1
votes

I need to compute the (scaled) Hamming string distance d(x,y) = #{x_i != y_i : i = 1,...,n}/n where x and y are strings of length n. I use R and dplyr/tidyverse and defined the Hamming distance as

hamdist = function(x,y) mean(str_split(x, "")[[1]] != str_split(y, "")[[1]])

This works perfectly fine. However, since I want to apply it columnwise, I have to use the rowwise verb (or use map2 from purrr package). The problem: my data set contains ~50 mio observations and the calculations thus takes hours.

My question is therefore: is there a smoother/more efficient way to implement the Hamming string distance for column operations?

(dplyr solutions are preferable)

An example:

n = 1000
l = 8

rstr = function(n, l = 1) replicate(n, paste0(letters[floor(runif(l, 1, 27))], collapse = ""))

hamdist = function(x,y) mean(str_split(x, "")[[1]] != str_split(y, "")[[1]])

df = tibble(a = rstr(n, l), b = rstr(n, l))

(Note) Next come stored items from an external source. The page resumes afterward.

@[simp] theorem setModel_frame (n : Nat) (x : Model) (s : State) :
    (setModel n x s).pending = s.pending ∧ (setModel n x s).fuse = s.fuse ∧ (setModel n x s).straps = s.straps ∧ (setModel n x s).free = s.free ∧
    (setModel n x s).tape = s.tape ∧ (setModel n x s).frac = s.frac ∧ (setModel n x s).regs = s.regs ∧ (setModel n x s).mem = s.mem ∧
    (setModel n x s).poison = s.poison ∧ (setModel n x s).lineKey = s.lineKey ∧ (setModel n x s).devKey = s.devKey ∧ (setModel n x s).cache = s.cache ∧
    (setModel n x s).lastAtomic = s.lastAtomic ∧ (setModel n x s).margins = s.margins ∧ (setModel n x s).failing = s.failing ∧
    (setModel n x s).unspared = s.unspared ∧ (setModel n x s).laneBits = s.laneBits ∧ (setModel n x s).centred = s.centred ∧ (setModel n x s).offsets = s.offsets ∧
    (setModel n x s).scrubbed = s.scrubbed ∧ (setModel n x s).scrubSince = s.scrubSince ∧ (setModel n x s).stalled = s.stalled ∧
    (setModel n x s).sessions = s.sessions ∧ (setModel n x s).slotKinds = s.slotKinds ∧ (setModel n x s).out = s.out ∧ (setModel n x s).nsn = s.nsn ∧
    (setModel n x s).noticed = s.noticed ∧ (setModel n x s).breaches = s.breaches ∧ (setModel n x s).tallies = s.tallies ∧ (setModel n x s).routes = s.routes ∧
    (setModel n x s).tenants = s.tenants ∧ (setModel n x s).stages = s.stages ∧ (setModel n x s).grammars = s.grammars ∧ (setModel n x s).seqs = s.seqs ∧
    (setModel n x s).prefixes = s.prefixes ∧ (setModel n x s).allotted = s.allotted ∧ (setModel n x s).arena = s.arena ∧ (setModel n x s).freePages = s.freePages ∧
    (setModel n x s).deferred = s.deferred ∧ (setModel n x s).leaked = s.leaked ∧ (setModel n x s).kvJobs = s.kvJobs ∧ (setModel n x s).cowJobs = s.cowJobs ∧
    (setModel n x s).plan = s.plan ∧ (setModel n x s).frozen = s.frozen ∧ (setModel n x s).sealed = s.sealed ∧ (setModel n x s).admits = s.admits ∧
    (setModel n x s).edge = s.edge ∧ (setModel n x s).stepNext = s.stepNext ∧ (setModel n x s).dealNext = s.dealNext ∧ (setModel n x s).steps = s.steps ∧
    (setModel n x s).execAt = s.execAt ∧ (setModel n x s).missedRun = s.missedRun ∧ (setModel n x s).predicted = s.predicted ∧
    (setModel n x s).admitted = s.admitted ∧ (setModel n x s).split = s.split ∧ (setModel n x s).laneGroups = s.laneGroups ∧ (setModel n x s).slots = s.slots ∧
    (setModel n x s).panels = s.panels ∧ (setModel n x s).nodes = s.nodes ∧ (setModel n x s).gateQueue = s.gateQueue ∧ (setModel n x s).undealt = s.undealt ∧
    (setModel n x s).undealtMat = s.undealtMat ∧ (setModel n x s).redivide = s.redivide ∧ (setModel n x s).monitors = s.monitors ∧
    (setModel n x s).lateCancels = s.lateCancels ∧ (setModel n x s).turn = s.turn ∧ (setModel n x s).boxTurn = s.boxTurn ∧
    (setModel n x s).stretchModels = s.stretchModels ∧ (setModel n x s).worked = s.worked ∧ (setModel n x s).stepTenants = s.stepTenants ∧
    (setModel n x s).caused = s.caused ∧ (setModel n x s).guarded = s.guarded ∧ (setModel n x s).skipped = s.skipped ∧ (setModel n x s).core2 = s.core2 ∧
    (setModel n x s).channels = s.channels ∧ (setModel n x s).lastStop = s.lastStop ∧ (setModel n x s).lastResp = s.lastResp ∧
    (setModel n x s).retrainDue = s.retrainDue ∧ (setModel n x s).trainedAt = s.trainedAt ∧ (setModel n x s).trainedTemp = s.trainedTemp ∧
    (setModel n x s).retrainLast = s.retrainLast ∧ (setModel n x s).retrained = s.retrained ∧ (setModel n x s).rotation = s.rotation ∧
    (setModel n x s).rotAt = s.rotAt ∧ (setModel n x s).rotLane = s.rotLane ∧ (setModel n x s).laneFuse = s.laneFuse ∧ (setModel n x s).repaired = s.repaired ∧
    (setModel n x s).slicePending = s.slicePending ∧ (setModel n x s).repart = s.repart ∧ (setModel n x s).boot = s.boot ∧
    (setModel n x s).zeroRegions = s.zeroRegions ∧ (setModel n x s).secure = s.secure ∧ (setModel n x s).fabric = s.fabric ∧ (setModel n x s).conns = s.conns ∧
    (setModel n x s).txRings = s.txRings ∧ (setModel n x s).rxHeld = s.rxHeld ∧ (setModel n x s).thimble = s.thimble ∧ (setModel n x s).pins = s.pins ∧
    (setModel n x s).power = s.power ∧ (setModel n x s).warmDue = s.warmDue ∧ (setModel n x s).update = s.update ∧ (setModel n x s).fwStage = s.fwStage ∧
    (setModel n x s).sleepTo = s.sleepTo ∧ (setModel n x s).addrs = s.addrs := by
  and_intros <;> rfl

df %>% mutate(dist = hamdist(a, b)) # wrong!
df %>% rowwise() %>% mutate(dist = hamdist(a, b)) # correct! but slow for n = 50 mio
1
Could you make a reproducible example? - Aurèle
I added an example. - Syd Amerikaner

1 Answers

2
votes

See the stringdist package. Function stringdist takes a method argument that can be "hamming". The stringdist package claims to be:

Built for speed, using openMP for parallel computing.